Sloane grimaces and feels at her side-her hand comes away damp with fresh red. Just a few dabs of it. I'll be fine, she thinks. She hopes.

The sun scorches them. The air is dry as bone dust.

They head into the outpost, and she nods toward...well, it's not a cantina. It's too primitive to deserve that name. It's mostly a bar cobbled together out of soldered scrap underneath some bent and pitted roof. An unshaven man with a grease streak across his forehead stands behind the bar, pouring something chunky into a glass for a skull-headed alien whose species is unknown to her. The man turns toward her. "I don't know you."

"I don't know you, either," she says.

"Na-tee wa-sha toh ja-lee ja-wah," the skull-head says.

The man behind the bar shakes his head. "Yeah, I know, I'm not really from around here, either. Job's a job, Gazwin." To Sloane and Brentin he says: "I got Knockback Nectar if you want some. That'll be ten credits apiece or one quarter-portion from the Orkoon Hub."

"I don't want a drink."

"Then we don't have anything to talk about," the bartender says.

"What's your name?"

"Don't see how that's any of your business. But it's Ballast. Corwin Ballast. And you are?"

Sloane hesitates. She summons a name like a ghost: "Adea. Adea Rite."

"Great to meet you," he says, clearly not meaning it. "Again, I sell drinks here, so if that's not what you want..."

"This is a bar. Bars are usually excellent places to get information."

"Oh. You want information? Here's some: The planet you are on is called Jakku. Nothing is here. Everyone on this world is a ghost. If you're here, you might be a ghost, too. Anything more detailed than that, you'll have to wait till Ergel's on shift. I'm new-ish, so. Sorry."

"We're looking for someone."

"They're probably not here."

"Gallius Rax. Or Galli, or Rax or..."

"Yeah, lady, I don't know-"

But then, his words drift off as his gaze turns to the space above her head. Up, up, up. Suddenly, a long shadow falls over them-like a sword-shaped cloud passing in front of the sun. "No," he whispers.

Brentin gasps.

Sloane turns and she, too, gasps.

Up above, a Super Star Destroyer has come out of hyperspace, tearing the sky open like a slicing blade. The Ravager, she thinks. All around it, other ships begin to jump in one by one. Star Destroyers, mostly, manifesting out of nothing. Dozens of them. More than she commanded. Which can only mean: These are the hidden fleets. The ones concealed across the nebulae.
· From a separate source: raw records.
-- ==== Sys2Proof/Laws/PerInstr.lean ====
section
/-! SUPPORT. The family `roundTrip`: the word of an instruction that passes the checks of R125 decodes to it.
One lemma for each constructor; an event has no word. -/
namespace Sys2Proof.Laws
open Sys2Proof Sys2Proof.Checks Sys2Proof.Decode

/-- Decoding the word of the instruction gives it back, on every core on which it is well formed. -/
def roundTrip.Statement (i : Instr) : Prop := ∀ p v, WellFormed p i → encode i = some v → decode p v = .ok i

theorem roundTrip_of {i : Instr} {opc : Nat} {k : Maker} {f : Fields} (hw : wordOf i = some ⟨opc, f⟩) (ho : opc < 1023)
    (hl : lookup opc opcodeMap = some k) (he : opcOfWord (encodeFields opc f) = opc)
    (hm : ∀ p, WellFormed p i → k.make (encodeFields opc f) = i) : roundTrip.Statement i := by
  intro p v wf e
  have hv : encodeFields opc f = v := by simpa [encode, hw] using e
  subst hv
  unfold decode rawDecode
  rw [he, hl, if_neg (by omega)]
  simp only [Option.map_some, hm p wf]
  rw [show cause p i = none from wf]

theorem roundTrip_a {mk : IW ModA → Instr} {opc : Nat} (w : IW ModA) (hw : wordOf (mk w) = some ⟨opc, .a w⟩)
    (ho : opc < 1023) (hl : lookup opc opcodeMap = some (.a mk)) : roundTrip.Statement (mk w) :=
  roundTrip_of hw ho hl (opcOfWord_packW packA opc (by omega) w) fun _ _ =>
    congrArg mk (unpackW_packW packA unpackA unpackA_packA packA_lt opc w)

theorem roundTrip_i {mk : IW ModI → Instr} {opc : Nat} (w : IW ModI) (hw : wordOf (mk w) = some ⟨opc, .i w⟩)
    (ho : opc < 1023) (hl : lookup opc opcodeMap = some (.i mk)) : roundTrip.Statement (mk w) :=
  roundTrip_of hw ho hl (opcOfWord_packW packI opc (by omega) w) fun _ _ =>
    congrArg mk (unpackW_packW packI unpackI unpackI_packI packI_lt opc w)

theorem roundTrip_m {mk : IW ModM → Instr} {opc : Nat} (w : IW ModM) (hw : wordOf (mk w) = some ⟨opc, .m w⟩)
    (ho : opc < 1023) (hl : lookup opc opcodeMap = some (.m mk)) : roundTrip.Statement (mk w) :=
  roundTrip_of hw ho hl (opcOfWord_packW packM opc (by omega) w) fun _ _ =>
    congrArg mk (unpackW_packW packM unpackM unpackM_packM packM_lt opc w)

theorem roundTrip_g {mk : IW ModG → Instr} {opc : Nat} (w : IW ModG) (hw : wordOf (mk w) = some ⟨opc, .g w⟩)
    (ho : opc < 1023) (hl : lookup opc opcodeMap = some (.g mk)) : roundTrip.Statement (mk w) :=
  roundTrip_of hw ho hl (opcOfWord_packW packG opc (by omega) w) fun _ _ =>
    congrArg mk (unpackW_packW packG unpackG unpackG_packG packG_lt opc w)

theorem roundTrip_t {mk : IW ModT → Instr} {opc : Nat} (w : IW ModT) (hw : wordOf (mk w) = some ⟨opc, .t w⟩)
    (ho : opc < 1023) (hl : lookup opc opcodeMap = some (.t mk)) : roundTrip.Statement (mk w) :=
  roundTrip_of hw ho hl (opcOfWord_packW packT opc (by omega) w) fun _ _ =>
    congrArg mk (unpackW_packW packT unpackT unpackT_packT packT_lt opc w)

theorem roundTrip_c {mk : IW ModC → Instr} {opc : Nat} (w : IW ModC) (hw : wordOf (mk w) = some ⟨opc, .c w⟩)
    (ho : opc < 1023) (hl : lookup opc opcodeMap = some (.c mk)) : roundTrip.Statement (mk w) :=
  roundTrip_of hw ho hl (opcOfWord_packW packC opc (by omega) w) fun _ _ =>
    congrArg mk (unpackW_packW packC unpackC unpackC_packC packC_lt opc w)

theorem roundTrip_s {mk : IW ModS → Instr} {opc : Nat} (w : IW ModS) (hw : wordOf (mk w) = some ⟨opc, .s w⟩)
    (ho : opc < 1023) (hl : lookup opc opcodeMap = some (.s mk)) : roundTrip.Statement (mk w) :=
  roundTrip_of hw ho hl (opcOfWord_packW packS opc (by omega) w) fun _ _ =>
    congrArg mk (unpackW_packW packS unpackS unpackS_packS packS_lt opc w)

/-- CRYP's operations share an opcode; the checks of R125 hold SUB to the operation. -/
theorem roundTrip_cryp {i : Instr} (w : IW ModS) (hw : wordOf i = some ⟨0x371, .s w⟩) (hm : ∀ p, WellFormed p i → cryp w = i) :
    roundTrip.Statement i :=
  roundTrip_of (k := .s cryp) hw (by decide) rfl (opcOfWord_packW packS 0x371 (by decide) w) fun p h =>
    (congrArg cryp (unpackW_packW packS unpackS unpackS_packS packS_lt 0x371 w)).trans (hm p h)

/-- The checks hold SUB of a word whose block accepts one SUB to it. -/
theorem sub_of_wf {w : IW ModS} {sub : Nat} {sa sb : Use} {n : Nat} (h : fieldCause w (mgBlk w sub sa sb n) = none) : w.mod.sub.toNat = sub := by
  unfold fieldCause at h
  split at h; · cases h
  split at h; · cases h
  split at h; · cases h
  rename_i _ _ hm
  simp [mgBlk, sBlk] at hm
  omega

theorem roundTrip_event {i : Instr} (h : wordOf i = none) : roundTrip.Statement i := by
  intro p v _ e
  simp [encode, h] at e
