/-- A count `j` at the place `q` above the lowest has the code `q * 2 ^ m + j`, also where the count fills the place and carries into the next. -/
theorem magRat_place (f : Fmt) {q j : Nat} (hj : j ≤ 2 * 2 ^ f.m) (hq : q = 0 ∨ 2 ^ f.m ≤ j) :
    magRat f (q * 2 ^ f.m + j) = j * 2 ^ (fmtLow f + q) := by
  have hpos : 0 < 2 ^ f.m := Nat.two_pow_pos _
  unfold magRat
  rcases Nat.lt_or_ge j (2 ^ f.m) with hlt | hge
  · obtain rfl : q = 0 := by omega
    simp [Nat.div_eq_of_lt hlt, Nat.mod_eq_of_lt hlt]
  · obtain ⟨i, rfl⟩ := Nat.exists_eq_add_of_le hge
    rcases Nat.lt_or_ge i (2 ^ f.m) with hi | hi
    · have hd : (q * 2 ^ f.m + (2 ^ f.m + i)) / 2 ^ f.m = q + 1 := by
        rw [← Nat.add_assoc, ← Nat.succ_mul, Nat.add_comm, Nat.add_mul_div_right _ _ hpos, Nat.div_eq_of_lt hi, Nat.zero_add]
      have hm : (q * 2 ^ f.m + (2 ^ f.m + i)) % 2 ^ f.m = i := by
        rw [← Nat.add_assoc, ← Nat.succ_mul, Nat.mul_add_mod_of_lt hi]
      rw [hd, hm, if_neg (by omega)]
      congr 2
      push_cast; ring
    · obtain rfl : i = 2 ^ f.m := by omega
      have hk : q * 2 ^ f.m + (2 ^ f.m + 2 ^ f.m) = (q + 2) * 2 ^ f.m := by ring
      rw [hk, Nat.mul_div_cancel _ hpos, Nat.mul_mod_left, if_neg (by omega),
        show fmtLow f + ((q + 2 : Nat) : Int) - 1 = fmtLow f + q + 1 by push_cast; ring, zpow_add_one₀ two_ne_zero]
      push_cast; ring

/-- Every code is a count below a full place. -/
theorem exists_place (f : Fmt) (k : Nat) : ∃ q j, k = q * 2 ^ f.m + j ∧ j < 2 * 2 ^ f.m ∧ (q = 0 ∨ 2 ^ f.m ≤ j) := by
  have hdm := Nat.div_add_mod k (2 ^ f.m)
  have hlt : k % 2 ^ f.m < 2 ^ f.m := Nat.mod_lt _ (Nat.two_pow_pos _)
  rcases h : k / 2 ^ f.m with _ | q
  · exact ⟨0, k, by simp, by rw [h] at hdm; omega, .inl rfl⟩
  · refine ⟨q, 2 ^ f.m + k % 2 ^ f.m, ?_, by omega, .inr (by omega)⟩
    rw [h] at hdm
    linarith [Nat.mul_succ (2 ^ f.m) q, Nat.mul_comm (2 ^ f.m) q]

theorem magRat_strictMono (f : Fmt) : StrictMono (magRat f) := by
  refine strictMono_nat_of_lt_succ fun k => ?_
  obtain ⟨q, j, rfl, hj, hq⟩ := exists_place f k
  rw [magRat_place f hj.le hq, Nat.add_assoc, magRat_place f hj (by omega)]
  have : (0 : ℚ) < 2 ^ (fmtLow f + q) := zpow_pos two_pos _
  push_cast; linarith

@[simp] theorem magRat_zero (f : Fmt) : magRat f 0 = 0 := by simp [magRat]

theorem magRat_gap_pos (f : Fmt) (k : Nat) : 0 < magRat f (k + 1) - magRat f k := sub_pos.2 (magRat_strictMono f k.lt_succ_self)

theorem magRat_nonneg (f : Fmt) (k : Nat) : 0 ≤ magRat f k := by
  rw [← magRat_zero f]; exact (magRat_strictMono f).monotone (Nat.zero_le k)

/-- A code's magnitude or its negative. -/
def OnGrid (f : Fmt) (v : ℚ) : Prop := ∃ j, v = magRat f j ∨ v = -magRat f j

theorem OnGrid.neg {f : Fmt} {v : ℚ} : OnGrid f v → OnGrid f (-v) := fun ⟨j, h⟩ => ⟨j, h.symm.imp (fun h => by rw [h, neg_neg]) fun h => by rw [h]⟩

theorem OnGrid.abs {f : Fmt} {v : ℚ} (h : OnGrid f v) : OnGrid f |v| := by
  rcases abs_choice v with hv | hv
  · rwa [hv]
  · rw [hv]; exact h.neg

/-! ### Codes with their sign -/

section
variable {f : Fmt} (hf : Regular f)
include hf

theorem two_pow_m_even : 2 ^ f.m % 2 = 0 := by
  rw [Nat.pow_mod, Nat.mod_self, Nat.zero_pow hf.m_pos]

/-- +∞ of a format that has it, or the NaN above the finite codes of E4M3, as a count at the highest place. -/
theorem fmtTop_place : ∃ q j, fmtTop f = q * 2 ^ f.m + (j + 2) ∧ 2 ^ f.m ≤ j ∧ j + 2 ≤ 2 * 2 ^ f.m := by
  have hm : 2 ≤ 2 ^ f.m := Nat.pow_le_pow_right two_pos hf.m_pos
  have he : 4 ≤ 2 ^ f.e := Nat.pow_le_pow_right two_pos hf.e_two
  cases h : f.e4m3 with
  | true =>
    obtain ⟨-, hm3⟩ := hf.narrow h
    exact ⟨14, 13, by simp [fmtTop, h, hm3], by simp [hm3], by simp [hm3]⟩
  | false =>
    obtain ⟨n, hn⟩ := Nat.exists_eq_add_of_le he
    obtain ⟨p, hp⟩ := Nat.exists_eq_add_of_le hm
    refine ⟨n + 1, 2 ^ f.m + p, ?_, by omega, by omega⟩
    rw [fmtTop, h, if_neg (by decide), hn, show 4 + n - 1 = n + 1 + 2 by omega, hp]
    ring

theorem fmtTop_pos : 2 ≤ fmtTop f := by
  obtain ⟨q, j, h, -, -⟩ := fmtTop_place hf
  omega

theorem fmtMax_succ : fmtMax f + 1 = fmtTop f := Nat.sub_add_cancel (by linarith [fmtTop_pos hf])

/-- Half a unit in the last place of the largest finite value (R169). -/
theorem half_ulp_fmtMax : magRat f (fmtMax f) - magRat f (fmtMax f - 1) = magRat f (fmtTop f) - magRat f (fmtMax f) := by
  obtain ⟨q, j, h, hlo, hhi⟩ := fmtTop_place hf
  rw [fmtMax, h, show q * 2 ^ f.m + (j + 2) - 1 = q * 2 ^ f.m + (j + 1) by omega,
    show q * 2 ^ f.m + (j + 1) - 1 = q * 2 ^ f.m + j by omega,
    magRat_place f hhi (by omega), magRat_place f (by omega) (by omega), magRat_place f (by omega) (by omega)]
  push_cast; ring

/-- The largest finite code of a format with infinities is odd, so a tie above it goes to infinity. -/
theorem fmtMax_odd (h : f.e4m3 = false) : fmtMax f % 2 = 1 := by
  have htop : fmtTop f % 2 = 0 := by
    rw [fmtTop, h, if_neg (by decide), Nat.mul_mod, two_pow_m_even hf, Nat.mul_zero, Nat.zero_mod]
  have := fmtMax_succ hf
  omega

theorem fmtTop_lt_fmtSign : fmtTop f < fmtSign f := by
  cases h : f.e4m3 with
  | true =>
    obtain ⟨he, hm⟩ := hf.narrow h
    simp [fmtTop, fmtSign, h, he, hm]
  | false =>
    rw [fmtTop, fmtSign, h, if_neg (by decide), Nat.pow_add]
    exact Nat.mul_lt_mul_of_pos_right (Nat.sub_lt (Nat.two_pow_pos _) one_pos) (Nat.two_pow_pos _)

theorem fDecode_eq (c : Nat) : fDecode f c =
    if c % fmtSign f ≤ fmtMax f then
      (if c % fmtSign f / 2 ^ f.m = 0 then .fin (c.testBit (f.e + f.m)) (c % fmtSign f % 2 ^ f.m) (fmtLow f)
      else .fin (c.testBit (f.e + f.m)) (2 ^ f.m + c % fmtSign f % 2 ^ f.m) (fmtLow f + (c % fmtSign f / 2 ^ f.m : Nat) - 1))
    else if f.e4m3 = false ∧ c % 2 ^ f.m = 0 then .inf (c.testBit (f.e + f.m)) else .nan := by
  have hsign : fmtSign f = 2 ^ f.m * 2 ^ f.e := by rw [fmtSign, Nat.add_comm, Nat.pow_add]
  have hex : c % fmtSign f / 2 ^ f.m = c / 2 ^ f.m % 2 ^ f.e := by rw [hsign, Nat.mod_mul_right_div_self]
  have hmn : c % fmtSign f % 2 ^ f.m = c % 2 ^ f.m := by rw [hsign, Nat.mod_mul_right_mod]
  have hlow : 1 - (f.bias : Int) - f.m = fmtLow f := rfl
  have hplace : ((c / 2 ^ f.m % 2 ^ f.e : Nat) : Int) - f.bias - f.m = fmtLow f + (c / 2 ^ f.m % 2 ^ f.e : Nat) - 1 := by
    unfold fmtLow; ring
  have hle : c % fmtSign f ≤ fmtMax f ↔ c % fmtSign f < fmtTop f := by have := fmtMax_succ hf; omega
  simp only [fDecode, hle, hex, hmn, hlow, hplace]
  cases h : f.e4m3 with
  | true =>
    obtain ⟨he, hm⟩ := hf.narrow h
    have hs : fmtSign f = 128 := by simp [fmtSign, he, hm]
    have ht : fmtTop f = 127 := by simp [fmtTop, h]
    rw [hs, ht]
    by_cases hc : c % 128 = 127
    · simp [hc]
    · rw [if_pos (show c % 128 < 127 by omega)]
      simp [hc]
  | false =>
    have ht : fmtTop f = (2 ^ f.e - 1) * 2 ^ f.m := by simp [fmtTop, h]
    have hlt : c / 2 ^ f.m % 2 ^ f.e < 2 ^ f.e := Nat.mod_lt _ (Nat.two_pow_pos _)
    have hiff : c % fmtSign f < fmtTop f ↔ c / 2 ^ f.m % 2 ^ f.e ≠ 2 ^ f.e - 1 := by
      rw [ht, ← Nat.div_lt_iff_lt_mul (Nat.two_pow_pos _), hex]
      omega
    simp only [hiff]
    by_cases hc : c / 2 ^ f.m % 2 ^ f.e = 2 ^ f.e - 1 <;> simp [hc]

theorem isFin_iff (c : Nat) : isFin f c = true ↔ c % fmtSign f ≤ fmtMax f := by
  rw [isFin, fDecode_eq hf]
  split_ifs <;> simp [isNaNv, isInfv, *]

theorem codeRat_eq {c : Nat} (h : c % fmtSign f ≤ fmtMax f) :
    codeRat f c = (if c.testBit (f.e + f.m) then -1 else 1) * magRat f (c % fmtSign f) := by
  rw [codeRat, fDecode_eq hf, if_pos h, magRat]
  split_ifs <;> simp only [ratOf, if_true, if_false, mul_assoc, Bool.false_eq_true, *]

/-- A finite code's number is a magnitude of the format or its negative. -/
theorem onGrid_codeRat {d : Nat} (h : isFin f d = true) : OnGrid f (codeRat f d) := by
  have hd := (isFin_iff hf d).1 h
  refine ⟨d % fmtSign f, ?_⟩
  rw [codeRat_eq hf hd]
  split_ifs
  · exact .inr (by ring)
  · exact .inl (by ring)

end

theorem fmtNeg_mod (f : Fmt) (t : Bool) {k : Nat} (h : k < fmtSign f) : fmtNeg f t k % fmtSign f = k := by
  cases t with
  | true => exact (Nat.add_mod_left _ _).trans (Nat.mod_eq_of_lt h)
  | false => exact Nat.mod_eq_of_lt h

theorem fmtNeg_testBit (f : Fmt) (t : Bool) {k : Nat} (h : k < fmtSign f) : (fmtNeg f t k).testBit (f.e + f.m) = t := by
  cases t with
  | true => exact (Nat.testBit_two_pow_add_eq _ _).trans (by rw [Nat.testBit_lt_two_pow h]; rfl)
  | false => exact Nat.testBit_lt_two_pow h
She came to Jakku looking for Gallius Rax.

It looks like Rax has come home. And he has brought the whole Empire-her Empire, and her ship-with him.

The bartender's face goes white as he says rather solemnly: "War has come to Jakku."

Galli is cold and hungry. He has hidden on this ship for long, too long. It seems to be leaching the heat from him. And his stomach growls so loud he's sure the whole galaxy can hear it. He tries to summon spit to his mouth in order to force it down and stop his stomach from rumbling. When that fails, he pinches the skin of his sallow, thin belly and pushes it in, in, in, until finally it goes quiet once more.

Time passes. The ship moves until it doesn't. Up and around and then back down again. Galli is tough. He will not weep. Even though he is alone and he is frightened. He tucks himself between boxes, making himself small. Small like a skittermouse.

Soon, a sound. Footsteps. Fabric dragging. It's him, he thinks: the man in the purple robe and the strange hat.

A voice from somewhere close.

"Boy. Show yourself."

That is not the voice of the man in the strange hat.

This voice has a crisp accent, but is guttural, drawn out-in it is a grim vibration that chills the boy's blood.